Data Is Plural

... is a weekly newsletter of useful/curious datasets.

2022.07.20 edition

New voting laws, notable people, budget apportionments, digital trade provisions, and the World Cup.

New voting laws. The Voting Rights Lab has been tracking 2,000+ laws proposed in US state legislatures since 2021. The tracker focuses on “12 major issue areas relating to voter access and representation,” such as early voting, same-day registration, and ID requirements. It lists each bill’s state, number, author, date introduced, current status, and issue areas, plus a summary and the lab’s “assessment of whether the legislation is likely to improve or interfere with voter access or the administration of elections.” As seen in: “Has Your State Made It Harder To Vote?” (FiveThirtyEight) Related: States Newsroom’s Kira Lerner has compiled a spreadsheet of 120 new election-related criminal penalties, based partly on the tracker’s data.

Notable people. “A new strand of literature aims at building the most comprehensive and accurate database of notable individuals,” observe Morgane Laouenan et al., who contribute a “cross-verified database of 2.29 million individuals” mined from Wikidata and the English, French, German, Italian, Spanish, Portuguese and Swedish editions of Wikipedia. For each person, the dataset provides their birth and death dates, gender, citizenship, occupations, and other details. Previously: The MIT-based Pantheon dataset (DIP 2016.02.03), also based on Wikipedia and since updated. [h/t Philip Jung]

Budget apportionments. Congress, through a process called appropriations, chooses how much money goes to each US federal agency and program. But the Office of Management and Budget, through a process called apportionment, ultimately sets the rules for spending those funds, “typically limit[ing] the obligations [an agency] may incur for specified time periods, programs, activities, projects, objects, or any combination thereof.” Those binding decisions have generally not been available to the publicuntil last week, when OMB launched a database of apportionments for FY 2022, per a requirement in Congress’s 2022 spending bill. [h/t Caitlin Emma]

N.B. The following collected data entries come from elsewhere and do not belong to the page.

/-! ### Capacity -/

/-- R137, R136: `CHKCAP`. -/
def Obligations.ChkcapDecidesFit : Prop :=
  decodeCommand 0x0000000000000006 = .ok .chkcap ∧
  ∀ s : State,
    (¬(LsbLegal s ∧ WLegal s ∧ HLegal s ∧ LenLegal s) →
      exec .chkcap s = .next { s with err := .invalidParameter }) ∧
    (LsbLegal s → WLegal s → HLegal s → LenLegal s → totalBits s < 32 + 8 * s.plen.toNat →
      ∃ t, exec .chkcap s = .next t ∧
        t = { s with err := .capacityExceeded, eavail := t.eavail, ereq := s.plen, elsb := s.lsb } ∧
        t.eavail.toNat = (totalBits s - 32) / 8) ∧
    (LsbLegal s → WLegal s → HLegal s → LenLegal s → 32 + 8 * s.plen.toNat ≤ totalBits s →
      exec .chkcap s = .next { s with err := .ok })

/-- R138: the boundary law. -/
def Obligations.ChkcapBoundary : Prop :=
  ∀ s t : State, LsbLegal s → WLegal s → HLegal s → LenLegal s → exec .chkcap s = .next t →
    (32 ≤ totalBits s → (t.err = .ok ↔ s.plen.toNat ≤ (totalBits s - 32) / 8)) ∧
    (totalBits s < 32 → t.err = .capacityExceeded) ∧
    (32 ≤ totalBits s → s.plen.toNat * 8 = totalBits s - 32 → t.err = .ok) ∧
    (32 ≤ totalBits s → s.plen.toNat * 8 = totalBits s - 32 + 8 → t.err = .capacityExceeded)

/-- R139: `CHKCAP` is a function of `(W, H, LSB, PLEN)` alone, running it twice gives the same answer, and `ENCODE`
ends with the outcome of the same test. -/
def Obligations.ChkcapIsPure : Prop :=
  (∀ s s' t t' : State, s'.dimBits = s.dimBits → s'.w = s.w → s'.h = s.h → s'.lsb = s.lsb → s'.plen = s.plen →
    exec .chkcap s = .next t → exec .chkcap s' = .next t' →
    t'.err = t.err ∧
      (t.err = .capacityExceeded → t'.eavail = t.eavail ∧ t'.ereq = t.ereq ∧ t'.elsb = t.elsb)) ∧
  (∀ s t : State, exec .chkcap s = .next t → exec .chkcap t = .next t) ∧
  (∀ s t : State, exec .chkcap s = .next t →
    t = { s with err := t.err, eavail := t.eavail, ereq := t.ereq, elsb := t.elsb } ∧
    (t.err ≠ .capacityExceeded → SameErrorInfo s t)) ∧
  (∀ s t u : State, exec .chkcap s = .next t → exec .encode s = .next u → u.err = t.err)

/-! ### The encoder -/

/-- R146: `ENCODE` begins with exactly the test of `CHKCAP`, before any memory access: what it does when the test fails,
in full, and that it fails in no other case. -/
def Obligations.EncodeFailsExactlyAsChkcap : Prop :=
  (∀ s : State,
    (¬(LsbLegal s ∧ WLegal s ∧ HLegal s ∧ LenLegal s) →
      exec .encode s = .next { s with err := .invalidParameter }) ∧
    (LsbLegal s → WLegal s → HLegal s → LenLegal s → totalBits s < 32 + 8 * s.plen.toNat →
      ∃ t, exec .encode s = .next t ∧
        t = { s with err := .capacityExceeded, eavail := t.eavail, ereq := s.plen, elsb := s.lsb } ∧
        t.eavail.toNat = (totalBits s - 32) / 8)) ∧
  (∀ s t : State, exec .chkcap s = .next t →
    (t.err ≠ .ok → exec .encode s = .next t) ∧
    (t.err = .ok → ∃ u, exec .encode s = .next u ∧ u.err = .ok)) ∧
  (∀ s t : State, exec .encode s = .next t → t.err ≠ .imageTooSmall)

/-- R148, R147: `ENCODE` completes on every payload that fits, and the complete description of `DST` after it: the
stream at its positions, the carrier everywhere else, nothing above the grid's extent. -/
def Obligations.EncodeWritesStreamAndNothingElse : Prop :=
  decodeCommand 0x0000000000000007 = .ok .encode ∧
  ∀ s : State, LsbLegal s → WLegal s → HLegal s → LenLegal s → streamBits s ≤ totalBits s →
    ∃ t, exec .encode s = .next t ∧ t = { s with err := .ok, dst := t.dst } ∧
      SameSpace .src s t ∧ SameSpace .pay s t ∧
      (∀ a, gridExtent s ≤ a → memRead t .dst a = memRead s .dst a) ∧
      ∀ p < s.w.toNat * s.h.toNat,
        memRead t .dst (4 * p + 3) = memRead s .src (4 * p + 3) ∧
        ∀ c < 3, ∀ k < 8,
          (memRead t .dst (4 * p + c)).getLsbD k =
            if k < s.lsb.toNat ∧ (3 * p + c) * s.lsb.toNat + k < streamBits s then
              Machine.streamBit s.plen.toNat (memRead s .pay) ((3 * p + c) * s.lsb.toNat + k)
            else (memRead s .src (4 * p + c)).getLsbD k

/-- R149: the source grid and the payload are not modified, on success and on failure. -/
def Obligations.EncodeKeepsItsInputs : Prop :=
  ∀ s t : State, exec .encode s = .next t →
    SameSpace .src s t ∧ SameSpace .pay s t ∧ SameOperands s t ∧ SameCursor s t ∧ t.bitv = s.bitv ∧
    SameModelFields s t

/-- R150: `ENCODE` is a function of its operands, the grid and the payload; nothing else influences the result. -/
def Obligations.EncodeIsDeterministic : Prop :=
  ∀ s s' t t' : State, s'.dimBits = s.dimBits → s'.w = s.w → s'.h = s.h → s'.lsb = s.lsb → s'.plen = s.plen →
    (∀ a < gridExtent s, memRead s' .src a = memRead s .src a) →
    (∀ k < s.plen.toNat, memRead s' .pay k = memRead s .pay k) →
    exec .encode s = .next t → exec .encode s' = .next t' →
    t'.err = t.err ∧ (t.err = .ok → ∀ a < gridExtent s, memRead t' .dst a = memRead t .dst a) ∧
    (t.err = .capacityExceeded → t'.eavail = t.eavail ∧ t'.ereq = t.ereq ∧ t'.elsb = t.elsb)

/-- R153: `ENCODE` equals its parts: `GCOPY`, `WR ARG, 0`, `CUR.SEEK`, then `BIT.PUT` and `CUR.ADV` for every stream
bit leave the same `DST`. The sequence moves the cursor to index `32 + 8*PLEN`, which `ENCODE` does not. -/
def Obligations.EncodeEqualsItsParts : Prop :=
  ∀ s t : State, exec .encode s = .next t → t.err = .ok →
    ∃ u, runEvents s (encodeParts s) = .next u ∧ SameSpace .dst t u ∧ u.idx.toNat = streamBits s ∧ u.err = .ok ∧ SameCursor s t

/-- R152: the round trip. Whatever else differs, a state that holds the encoded grid in `SRC` under the same geometry
decodes to the payload that was encoded. -/
def Obligations.DecodeInvertsEncode : Prop :=
  ∀ s t u : State, exec .encode s = .next t → t.err = .ok →
    u.dimBits = s.dimBits → u.w = s.w → u.h = s.h → u.lsb = s.lsb →
    (∀ a < gridExtent s, memRead u .src a = memRead t .dst a) →
    ∃ v, exec .decode u = .next v ∧ v.err = .ok ∧ v.plen = s.plen ∧
      ∀ k < s.plen.toNat, memRead v .pay k = memRead s .pay k

/-- R84, R220: `DST2SRC` through the memory port moves the output grid to `SRC` and changes nothing else but the data
last returned, which the model keeps in a field of its own (log entry 4); that memory-port accesses are host events is
its choice too (log entry 7). -/
def Obligations.Dst2SrcMovesTheGrid : Prop :=
  ∀ s : State, WLegal s → HLegal s →
    ∃ t, runEvents s (dst2src s (gridExtent s)) = .next t ∧
      (∀ a, memRead t .src a = if a < gridExtent s then memRead s .dst a else memRead s .src a) ∧
      t = { s with src := t.src, reply := t.reply }

/-! ### The decoder -/

/-- R162: `DECODE` on a grid whose declared length fits: the length and the bytes it reads, and that it writes nothing
else. -/
def Obligations.DecodeReadsLengthAndPayload : Prop :=
  decodeCommand 0x0000000000000008 = .ok .decode ∧
  ∀ s : State, LsbLegal s → WLegal s → HLegal s → 32 ≤ totalBits s → headerValue s * 8 + 32 ≤ totalBits s →
    ∃ t, exec .decode s = .next t ∧ t = { s with err := .ok, plen := t.plen, pay := t.pay } ∧
      t.plen.toNat = headerValue s ∧ SameSpace .src s t ∧ SameSpace .dst s t ∧
      ∀ k, memRead t .pay k =
        if k < headerValue s then
          BitVec.ofNat 8 (∑ j ∈ Finset.range 8, (bitAt s .src (32 + 8 * k + j)).toNat * 2 ^ j)
        else memRead s .pay k

/-- R162, R164, R190: the errors of `DECODE` in their order. -/
def Obligations.DecodeErrors : Prop :=
  ∀ s : State,
    (¬(LsbLegal s ∧ WLegal s ∧ HLegal s) → exec .decode s = .next { s with err := .invalidParameter }) ∧
    (LsbLegal s → WLegal s → HLegal s → totalBits s < 32 →
      exec .decode s = .next { s with err := .imageTooSmall }) ∧
    (LsbLegal s → WLegal s → HLegal s → 32 ≤ totalBits s → totalBits s < headerValue s * 8 + 32 →
      ∃ t, exec .decode s = .next t ∧
        t = { s with err := .invalidDeclaredLength, eavail := t.eavail, ereq := t.ereq, elsb := s.lsb } ∧
        t.eavail.toNat = (totalBits s - 32) / 8 ∧ t.ereq.toNat = headerValue s)

/-- R165: no partial result: a `DECODE` that ends in an error has changed neither `PAY` nor `PLEN`, one that succeeds has
written all the bytes it declares. -/
def Obligations.DecodeHasNoPartialResult : Prop :=
  ∀ s t : State, exec .decode s = .next t →
    (t.err ≠ .ok → SameMemory s t ∧ SameOperands s t) ∧
    (t.err = .ok → t.plen.toNat = headerValue s ∧ ∀ k < headerValue s,
      memRead t .pay k = BitVec.ofNat 8 (∑ j ∈ Finset.range 8, (bitAt s .src (32 + 8 * k + j)).toNat * 2 ^ j))

/-- R168: `DECODE` is a function of `(W, H, LSB, SRC)`. -/
def Obligations.DecodeIsDeterministic : Prop :=
  ∀ s s' t t' : State, s'.dimBits = s.dimBits → s'.w = s.w → s'.h = s.h → s'.lsb = s.lsb →
    (∀ a < gridExtent s, memRead s' .src a = memRead s .src a) →
    exec .decode s = .next t → exec .decode s' = .next t' →
    t'.err = t.err ∧
    (t.err = .ok → t'.plen = t.plen ∧ ∀ k < t.plen.toNat, memRead t' .pay k = memRead t .pay k) ∧
    (t.err = .invalidDeclaredLength → t'.eavail = t.eavail ∧ t'.ereq = t.ereq ∧ t'.elsb = t.elsb)

/-- R223: the height enters only the capacity tests. -/
def Obligations.HeightOnlyBoundsDecode : Prop :=
  ∀ (s t t' : State) (h' : Word), exec .decode s = .next t → exec .decode { s with h := h' } = .next t' →
    t.err = .ok → t'.err = .ok →
    t'.plen = t.plen ∧ ∀ k < t.plen.toNat, memRead t' .pay k = memRead t .pay k

/-- R74, R71, R72: the least-significant-first assembly inverts the least-significant-first emission. For `k ≥ n`, past
the end of the stream, where R72 has no case, it is about the model's choice (log entry 15). -/
def Obligations.StreamReadsBack : Prop :=
  ∀ (n : Nat) (pay : Nat → Byte), n < 2 ^ 32 →
    hdrVal (Machine.streamBit n pay) = n ∧ ∀ k, payloadByte (Machine.streamBit n pay) k = pay k

/-- R169: the bits `DECODE` reads are those the sequence `WR ARG, 0`, `CUR.SEEK`, then `BIT.GET`, `RD BITV`, `CUR.ADV`
returns, up to the read of each bit; the `CUR.ADV` after the last bit is not in the list. Where the model keeps the
value an `RD` returns is its own choice (log entry 4). -/
def Obligations.DecodeEqualsItsParts : Prop :=
  ∀ s t : State, exec .decode s = .next t → t.err = .ok →
    ∀ i < 32 + 8 * t.plen.toNat,
      ∃ u, runEvents s (decodeParts i) = .next u ∧ u.err = .ok ∧
        u.reply = .word (if bitAt s .src i then 1 else 0)

/-! ### Errors -/

/-- R196, R188: a command reports `InvalidParameter` exactly when one of the tests the table gives it fails. -/
def Obligations.OperandTestsOfEachCommand : Prop :=
  ∀ (c : Command) (s : State), ∃ t, exec c.toInstr s = .next t ∧
    (t.err = .invalidParameter ↔ ¬operandTests c s)

/-- R187, R197: a command that ends in an error has changed `STATUS` and, for codes 2 and 4, the error-information
registers, and nothing else. -/
def Obligations.ErrorsLeaveNoPartialEffect : Prop :=
  ∀ (c : Command) (s t : State), exec c.toInstr s = .next t → t.err ≠ .ok →
    t = { s with err := t.err, eavail := t.eavail, ereq := t.ereq, elsb := t.elsb } ∧
    (t.err ≠ .capacityExceeded → t.err ≠ .invalidDeclaredLength → SameErrorInfo s t)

Digital trade provisions. Mira Burri et al.’s TAPED dataset, which “seeks to comprehensively trace developments in the area of digital trade governance,” categorizes 100+ relevant aspects of 300+ preferential trade agreements signed since 2000. The dataset indicates, for instance, that the Peru-Australia Free Trade Agreement contains binding agreements on personal data protection, nonbinding language on cybersecurity, and no provisions regarding net neutrality.

The World Cup. Josh Fjelstul’s World Cup Database, published this month, provides “extensively cleaned and cross-validated” information about each of the 21 FIFA World Cup tournaments played so far. Its 27 tables contain “approximately 1.1 million data points” regarding the teams that participated, their players and managers, the referees, match outcomes, goals, penalties, and more.